## Work instructions
From the data below, repeat exactly the lines from the line with "decodeWord 0x9121 = .error" to the line with "match step s with", both included.

[[ Information provided, beginning ]]

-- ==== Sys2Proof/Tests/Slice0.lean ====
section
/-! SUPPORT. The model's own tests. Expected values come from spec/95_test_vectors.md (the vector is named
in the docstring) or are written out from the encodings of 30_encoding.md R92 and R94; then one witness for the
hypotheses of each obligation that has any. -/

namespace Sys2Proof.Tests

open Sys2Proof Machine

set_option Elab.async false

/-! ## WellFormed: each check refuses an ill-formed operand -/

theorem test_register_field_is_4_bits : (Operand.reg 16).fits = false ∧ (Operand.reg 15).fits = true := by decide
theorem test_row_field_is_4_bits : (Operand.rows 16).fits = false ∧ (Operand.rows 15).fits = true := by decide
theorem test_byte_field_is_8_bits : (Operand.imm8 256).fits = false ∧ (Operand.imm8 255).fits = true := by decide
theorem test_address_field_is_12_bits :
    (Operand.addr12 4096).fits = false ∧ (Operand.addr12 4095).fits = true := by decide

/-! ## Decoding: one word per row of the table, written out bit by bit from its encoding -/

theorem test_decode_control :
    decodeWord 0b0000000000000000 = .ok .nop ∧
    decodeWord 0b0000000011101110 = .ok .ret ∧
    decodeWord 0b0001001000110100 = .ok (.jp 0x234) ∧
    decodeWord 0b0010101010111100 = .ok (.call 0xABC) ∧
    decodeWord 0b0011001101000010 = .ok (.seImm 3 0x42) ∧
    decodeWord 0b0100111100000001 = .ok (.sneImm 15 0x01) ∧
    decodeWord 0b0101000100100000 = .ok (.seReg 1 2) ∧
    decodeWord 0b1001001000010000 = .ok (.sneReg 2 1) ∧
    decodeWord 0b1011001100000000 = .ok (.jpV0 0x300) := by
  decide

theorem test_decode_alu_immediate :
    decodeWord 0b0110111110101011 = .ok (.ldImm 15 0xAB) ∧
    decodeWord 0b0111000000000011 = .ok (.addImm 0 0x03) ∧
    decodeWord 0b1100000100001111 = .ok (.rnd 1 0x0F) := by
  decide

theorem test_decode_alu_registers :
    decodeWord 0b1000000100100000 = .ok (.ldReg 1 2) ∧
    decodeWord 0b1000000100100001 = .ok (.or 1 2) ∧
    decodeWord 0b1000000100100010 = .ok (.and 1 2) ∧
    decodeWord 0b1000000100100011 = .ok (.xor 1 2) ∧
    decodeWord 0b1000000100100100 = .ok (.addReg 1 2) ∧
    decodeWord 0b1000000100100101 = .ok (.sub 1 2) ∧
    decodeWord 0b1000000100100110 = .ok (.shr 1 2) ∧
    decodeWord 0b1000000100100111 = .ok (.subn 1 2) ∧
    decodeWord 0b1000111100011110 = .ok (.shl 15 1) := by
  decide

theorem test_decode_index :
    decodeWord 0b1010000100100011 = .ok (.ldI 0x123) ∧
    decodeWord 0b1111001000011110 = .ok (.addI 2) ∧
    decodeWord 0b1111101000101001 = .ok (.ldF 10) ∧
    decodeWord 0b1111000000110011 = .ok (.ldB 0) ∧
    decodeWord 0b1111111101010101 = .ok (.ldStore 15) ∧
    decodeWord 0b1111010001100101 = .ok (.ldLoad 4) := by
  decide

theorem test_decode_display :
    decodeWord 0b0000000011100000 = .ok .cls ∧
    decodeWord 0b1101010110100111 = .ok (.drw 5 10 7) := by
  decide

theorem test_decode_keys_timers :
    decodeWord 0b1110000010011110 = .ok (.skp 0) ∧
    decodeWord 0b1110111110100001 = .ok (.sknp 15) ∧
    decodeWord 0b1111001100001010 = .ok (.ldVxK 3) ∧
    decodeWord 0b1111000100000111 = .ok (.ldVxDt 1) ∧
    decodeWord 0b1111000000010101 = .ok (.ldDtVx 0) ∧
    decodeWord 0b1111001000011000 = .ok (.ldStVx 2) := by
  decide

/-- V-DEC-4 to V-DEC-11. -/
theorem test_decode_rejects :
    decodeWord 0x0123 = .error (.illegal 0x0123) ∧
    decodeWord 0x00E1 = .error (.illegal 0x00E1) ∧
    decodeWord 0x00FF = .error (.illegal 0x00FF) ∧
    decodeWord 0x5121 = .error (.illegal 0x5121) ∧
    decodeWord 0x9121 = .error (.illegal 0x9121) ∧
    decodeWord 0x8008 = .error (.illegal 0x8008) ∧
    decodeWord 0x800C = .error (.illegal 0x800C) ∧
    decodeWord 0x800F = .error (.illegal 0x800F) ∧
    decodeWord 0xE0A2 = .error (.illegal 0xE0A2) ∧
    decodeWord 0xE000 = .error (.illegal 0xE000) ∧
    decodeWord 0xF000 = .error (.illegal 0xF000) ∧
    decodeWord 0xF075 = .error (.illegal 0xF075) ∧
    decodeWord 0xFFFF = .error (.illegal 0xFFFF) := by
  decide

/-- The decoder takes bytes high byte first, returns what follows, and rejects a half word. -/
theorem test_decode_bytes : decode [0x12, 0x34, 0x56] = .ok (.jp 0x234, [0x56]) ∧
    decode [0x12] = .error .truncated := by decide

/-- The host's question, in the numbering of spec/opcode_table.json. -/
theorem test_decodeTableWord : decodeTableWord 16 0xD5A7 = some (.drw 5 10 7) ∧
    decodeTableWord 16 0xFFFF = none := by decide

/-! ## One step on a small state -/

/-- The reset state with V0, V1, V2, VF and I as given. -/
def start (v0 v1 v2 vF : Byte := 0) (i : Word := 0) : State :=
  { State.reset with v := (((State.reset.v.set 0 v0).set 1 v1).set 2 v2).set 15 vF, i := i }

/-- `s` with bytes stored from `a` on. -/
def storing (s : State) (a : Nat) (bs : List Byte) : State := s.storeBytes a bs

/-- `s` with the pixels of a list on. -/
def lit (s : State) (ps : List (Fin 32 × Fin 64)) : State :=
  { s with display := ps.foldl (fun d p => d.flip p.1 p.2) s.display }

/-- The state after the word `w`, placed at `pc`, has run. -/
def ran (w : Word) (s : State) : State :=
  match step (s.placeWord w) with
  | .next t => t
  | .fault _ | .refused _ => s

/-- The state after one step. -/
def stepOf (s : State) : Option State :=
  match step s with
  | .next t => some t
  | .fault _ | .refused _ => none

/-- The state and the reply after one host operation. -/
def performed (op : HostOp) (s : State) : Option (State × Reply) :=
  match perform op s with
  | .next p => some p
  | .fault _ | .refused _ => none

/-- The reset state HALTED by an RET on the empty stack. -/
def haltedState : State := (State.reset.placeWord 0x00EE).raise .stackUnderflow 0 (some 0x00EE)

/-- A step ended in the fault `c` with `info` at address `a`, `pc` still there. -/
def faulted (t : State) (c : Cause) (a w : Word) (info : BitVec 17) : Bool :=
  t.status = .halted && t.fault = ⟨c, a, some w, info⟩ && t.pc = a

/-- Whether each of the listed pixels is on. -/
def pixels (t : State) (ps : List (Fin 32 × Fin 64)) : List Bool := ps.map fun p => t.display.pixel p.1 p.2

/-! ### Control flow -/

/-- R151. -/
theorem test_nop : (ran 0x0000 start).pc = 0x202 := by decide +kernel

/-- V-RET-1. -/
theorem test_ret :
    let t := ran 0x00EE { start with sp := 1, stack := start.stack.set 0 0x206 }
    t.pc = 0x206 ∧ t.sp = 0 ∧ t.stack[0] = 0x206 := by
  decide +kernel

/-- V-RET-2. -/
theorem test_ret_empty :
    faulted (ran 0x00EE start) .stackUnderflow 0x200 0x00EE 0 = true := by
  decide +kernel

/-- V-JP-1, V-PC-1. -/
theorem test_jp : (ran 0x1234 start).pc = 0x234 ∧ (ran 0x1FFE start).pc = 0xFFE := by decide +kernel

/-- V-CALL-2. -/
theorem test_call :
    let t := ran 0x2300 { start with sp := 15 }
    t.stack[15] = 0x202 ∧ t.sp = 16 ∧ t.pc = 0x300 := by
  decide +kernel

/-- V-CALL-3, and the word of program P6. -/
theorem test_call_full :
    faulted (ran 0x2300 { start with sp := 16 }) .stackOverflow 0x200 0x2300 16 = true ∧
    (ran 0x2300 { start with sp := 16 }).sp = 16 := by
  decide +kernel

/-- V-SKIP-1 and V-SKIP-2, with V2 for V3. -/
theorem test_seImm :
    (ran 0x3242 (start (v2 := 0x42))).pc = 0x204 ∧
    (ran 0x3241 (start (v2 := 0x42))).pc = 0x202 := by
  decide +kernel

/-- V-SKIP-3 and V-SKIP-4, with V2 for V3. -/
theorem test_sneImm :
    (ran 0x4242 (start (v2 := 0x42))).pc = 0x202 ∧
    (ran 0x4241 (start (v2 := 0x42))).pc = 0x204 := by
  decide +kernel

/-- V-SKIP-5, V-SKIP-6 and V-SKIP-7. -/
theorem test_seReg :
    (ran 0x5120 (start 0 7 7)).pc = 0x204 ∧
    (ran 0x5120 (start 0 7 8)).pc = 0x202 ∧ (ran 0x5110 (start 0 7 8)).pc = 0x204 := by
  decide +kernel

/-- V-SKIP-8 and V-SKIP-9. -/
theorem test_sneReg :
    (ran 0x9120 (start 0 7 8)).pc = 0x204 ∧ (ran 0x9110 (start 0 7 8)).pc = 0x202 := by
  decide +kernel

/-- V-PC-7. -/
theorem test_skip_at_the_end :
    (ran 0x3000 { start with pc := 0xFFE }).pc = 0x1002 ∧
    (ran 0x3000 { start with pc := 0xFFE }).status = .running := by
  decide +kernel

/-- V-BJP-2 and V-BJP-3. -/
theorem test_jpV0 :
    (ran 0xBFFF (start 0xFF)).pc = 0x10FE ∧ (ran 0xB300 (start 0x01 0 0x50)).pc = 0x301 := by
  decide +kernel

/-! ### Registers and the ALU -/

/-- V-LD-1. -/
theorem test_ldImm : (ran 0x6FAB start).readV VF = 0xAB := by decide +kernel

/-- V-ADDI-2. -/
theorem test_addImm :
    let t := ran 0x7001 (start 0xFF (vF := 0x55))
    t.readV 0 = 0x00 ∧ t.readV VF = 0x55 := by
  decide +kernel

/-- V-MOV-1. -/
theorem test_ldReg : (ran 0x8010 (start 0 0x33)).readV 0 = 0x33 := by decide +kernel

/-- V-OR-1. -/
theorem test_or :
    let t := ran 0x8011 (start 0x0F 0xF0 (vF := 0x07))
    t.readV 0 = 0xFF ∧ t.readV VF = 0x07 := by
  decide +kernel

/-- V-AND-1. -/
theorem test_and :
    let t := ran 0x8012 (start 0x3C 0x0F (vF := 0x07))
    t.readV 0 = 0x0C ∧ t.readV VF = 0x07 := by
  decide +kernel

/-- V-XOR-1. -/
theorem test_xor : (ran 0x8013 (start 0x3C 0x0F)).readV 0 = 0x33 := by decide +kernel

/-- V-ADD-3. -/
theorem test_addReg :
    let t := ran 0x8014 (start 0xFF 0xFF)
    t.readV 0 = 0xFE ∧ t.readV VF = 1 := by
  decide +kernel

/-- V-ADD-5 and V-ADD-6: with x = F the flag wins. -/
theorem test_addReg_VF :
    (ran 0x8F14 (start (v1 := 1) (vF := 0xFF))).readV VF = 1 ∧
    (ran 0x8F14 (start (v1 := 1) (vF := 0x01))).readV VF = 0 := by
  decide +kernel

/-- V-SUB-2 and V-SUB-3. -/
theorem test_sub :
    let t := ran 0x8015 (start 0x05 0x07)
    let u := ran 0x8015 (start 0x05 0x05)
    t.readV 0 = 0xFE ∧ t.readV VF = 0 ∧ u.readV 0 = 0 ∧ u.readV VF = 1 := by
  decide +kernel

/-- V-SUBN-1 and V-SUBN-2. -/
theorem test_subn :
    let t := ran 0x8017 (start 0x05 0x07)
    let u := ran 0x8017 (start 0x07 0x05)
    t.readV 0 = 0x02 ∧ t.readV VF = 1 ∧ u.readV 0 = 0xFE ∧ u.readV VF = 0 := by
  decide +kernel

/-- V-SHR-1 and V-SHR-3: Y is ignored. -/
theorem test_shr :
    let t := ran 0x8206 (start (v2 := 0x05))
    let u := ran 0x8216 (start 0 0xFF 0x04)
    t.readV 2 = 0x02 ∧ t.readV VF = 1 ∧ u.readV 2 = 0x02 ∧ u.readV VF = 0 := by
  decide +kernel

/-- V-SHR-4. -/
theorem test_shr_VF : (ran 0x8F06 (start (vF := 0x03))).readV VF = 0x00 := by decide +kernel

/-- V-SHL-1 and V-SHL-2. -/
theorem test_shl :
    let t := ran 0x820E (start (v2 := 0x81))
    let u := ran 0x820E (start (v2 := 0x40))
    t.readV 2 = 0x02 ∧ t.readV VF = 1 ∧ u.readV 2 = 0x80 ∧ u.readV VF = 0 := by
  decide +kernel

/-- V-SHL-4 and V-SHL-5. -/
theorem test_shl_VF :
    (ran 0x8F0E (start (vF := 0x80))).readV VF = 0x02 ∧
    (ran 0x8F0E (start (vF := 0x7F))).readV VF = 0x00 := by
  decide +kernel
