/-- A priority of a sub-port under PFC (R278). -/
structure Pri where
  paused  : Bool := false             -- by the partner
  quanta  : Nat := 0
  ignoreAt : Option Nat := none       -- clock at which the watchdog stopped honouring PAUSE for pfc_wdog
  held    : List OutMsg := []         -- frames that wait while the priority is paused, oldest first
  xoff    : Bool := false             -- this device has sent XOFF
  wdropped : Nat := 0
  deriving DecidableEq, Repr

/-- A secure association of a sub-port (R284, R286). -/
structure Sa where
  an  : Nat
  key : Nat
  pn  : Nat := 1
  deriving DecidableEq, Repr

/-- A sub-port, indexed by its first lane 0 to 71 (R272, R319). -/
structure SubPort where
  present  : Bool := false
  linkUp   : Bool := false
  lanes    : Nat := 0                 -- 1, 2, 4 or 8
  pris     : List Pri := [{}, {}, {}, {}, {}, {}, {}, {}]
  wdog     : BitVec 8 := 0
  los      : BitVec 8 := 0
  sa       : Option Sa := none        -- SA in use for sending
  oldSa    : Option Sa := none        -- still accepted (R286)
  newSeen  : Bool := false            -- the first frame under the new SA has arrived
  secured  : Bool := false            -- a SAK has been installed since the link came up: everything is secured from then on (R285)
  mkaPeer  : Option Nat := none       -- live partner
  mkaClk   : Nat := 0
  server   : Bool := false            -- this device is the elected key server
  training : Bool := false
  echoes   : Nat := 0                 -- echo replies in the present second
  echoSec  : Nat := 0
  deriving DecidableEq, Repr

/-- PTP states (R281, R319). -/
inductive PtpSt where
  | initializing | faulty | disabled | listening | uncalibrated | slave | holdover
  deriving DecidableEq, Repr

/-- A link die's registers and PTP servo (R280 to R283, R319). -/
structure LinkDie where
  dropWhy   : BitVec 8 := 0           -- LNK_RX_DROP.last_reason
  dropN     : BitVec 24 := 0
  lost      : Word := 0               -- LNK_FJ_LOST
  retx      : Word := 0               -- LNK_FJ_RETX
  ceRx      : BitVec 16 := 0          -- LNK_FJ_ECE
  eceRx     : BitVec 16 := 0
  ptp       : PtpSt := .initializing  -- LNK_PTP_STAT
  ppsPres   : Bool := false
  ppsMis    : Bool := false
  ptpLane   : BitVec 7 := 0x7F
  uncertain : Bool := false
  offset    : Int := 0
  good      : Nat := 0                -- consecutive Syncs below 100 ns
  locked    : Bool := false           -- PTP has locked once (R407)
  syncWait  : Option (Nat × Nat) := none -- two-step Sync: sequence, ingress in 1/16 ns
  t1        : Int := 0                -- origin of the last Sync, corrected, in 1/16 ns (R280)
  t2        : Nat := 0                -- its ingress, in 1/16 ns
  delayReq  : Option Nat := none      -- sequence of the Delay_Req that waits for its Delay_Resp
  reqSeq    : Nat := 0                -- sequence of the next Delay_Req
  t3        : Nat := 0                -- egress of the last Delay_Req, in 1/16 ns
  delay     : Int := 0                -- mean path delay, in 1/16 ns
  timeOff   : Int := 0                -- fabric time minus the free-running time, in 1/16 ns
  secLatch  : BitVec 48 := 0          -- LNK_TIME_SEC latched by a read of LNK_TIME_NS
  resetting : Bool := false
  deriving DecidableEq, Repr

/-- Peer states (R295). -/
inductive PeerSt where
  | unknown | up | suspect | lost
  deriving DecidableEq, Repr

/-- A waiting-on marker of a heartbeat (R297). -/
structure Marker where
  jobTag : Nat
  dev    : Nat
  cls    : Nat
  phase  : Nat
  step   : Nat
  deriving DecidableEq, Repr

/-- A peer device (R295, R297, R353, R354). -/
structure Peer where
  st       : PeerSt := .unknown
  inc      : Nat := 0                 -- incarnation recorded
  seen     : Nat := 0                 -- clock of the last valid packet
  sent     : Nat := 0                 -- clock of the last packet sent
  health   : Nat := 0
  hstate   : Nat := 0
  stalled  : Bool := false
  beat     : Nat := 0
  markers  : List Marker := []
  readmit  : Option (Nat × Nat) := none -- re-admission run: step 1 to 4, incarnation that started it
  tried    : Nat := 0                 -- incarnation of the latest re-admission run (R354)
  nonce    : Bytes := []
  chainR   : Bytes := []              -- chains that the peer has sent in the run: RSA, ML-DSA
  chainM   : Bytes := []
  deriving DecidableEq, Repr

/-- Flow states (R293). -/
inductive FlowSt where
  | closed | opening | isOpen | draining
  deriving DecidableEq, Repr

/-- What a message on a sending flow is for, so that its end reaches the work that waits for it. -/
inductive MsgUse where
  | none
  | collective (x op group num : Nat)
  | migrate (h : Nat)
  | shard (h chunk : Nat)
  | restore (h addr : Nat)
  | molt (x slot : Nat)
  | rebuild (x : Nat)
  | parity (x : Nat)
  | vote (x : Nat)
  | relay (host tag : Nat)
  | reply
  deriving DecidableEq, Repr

[[ Information provided, end ]]

## Finished task
    decodeWord 0x9121 = .error (.illegal 0x9121) ∧
    decodeWord 0x8008 = .error (.illegal 0x8008) ∧
    decodeWord 0x800C = .error (.illegal 0x800C) ∧
    decodeWord 0x800F = .error (.illegal 0x800F) ∧
    decodeWord 0xE0A2 = .error (.illegal 0xE0A2) ∧
    decodeWord 0xE000 = .error (.illegal 0xE000) ∧
    decodeWord 0xF000 = .error (.illegal 0xF000) ∧
    decodeWord 0xF075 = .error (.illegal 0xF075) ∧
    decodeWord 0xFFFF = .error (.illegal 0xFFFF) := by
  decide

/-- The decoder takes bytes high byte first, returns what follows, and rejects a half word. -/
theorem test_decode_bytes : decode [0x12, 0x34, 0x56] = .ok (.jp 0x234, [0x56]) ∧
    decode [0x12] = .error .truncated := by decide

/-- The host's question, in the numbering of spec/opcode_table.json. -/
theorem test_decodeTableWord : decodeTableWord 16 0xD5A7 = some (.drw 5 10 7) ∧
    decodeTableWord 16 0xFFFF = none := by decide

/-! ## One step on a small state -/

/-- The reset state with V0, V1, V2, VF and I as given. -/
def start (v0 v1 v2 vF : Byte := 0) (i : Word := 0) : State :=
  { State.reset with v := (((State.reset.v.set 0 v0).set 1 v1).set 2 v2).set 15 vF, i := i }

/-- `s` with bytes stored from `a` on. -/
def storing (s : State) (a : Nat) (bs : List Byte) : State := s.storeBytes a bs

/-- `s` with the pixels of a list on. -/
def lit (s : State) (ps : List (Fin 32 × Fin 64)) : State :=
  { s with display := ps.foldl (fun d p => d.flip p.1 p.2) s.display }

/-- The state after the word `w`, placed at `pc`, has run. -/
def ran (w : Word) (s : State) : State :=
  match step (s.placeWord w) with
  | .next t => t
  | .fault _ | .refused _ => s

/-- The state after one step. -/
def stepOf (s : State) : Option State :=
  match step s with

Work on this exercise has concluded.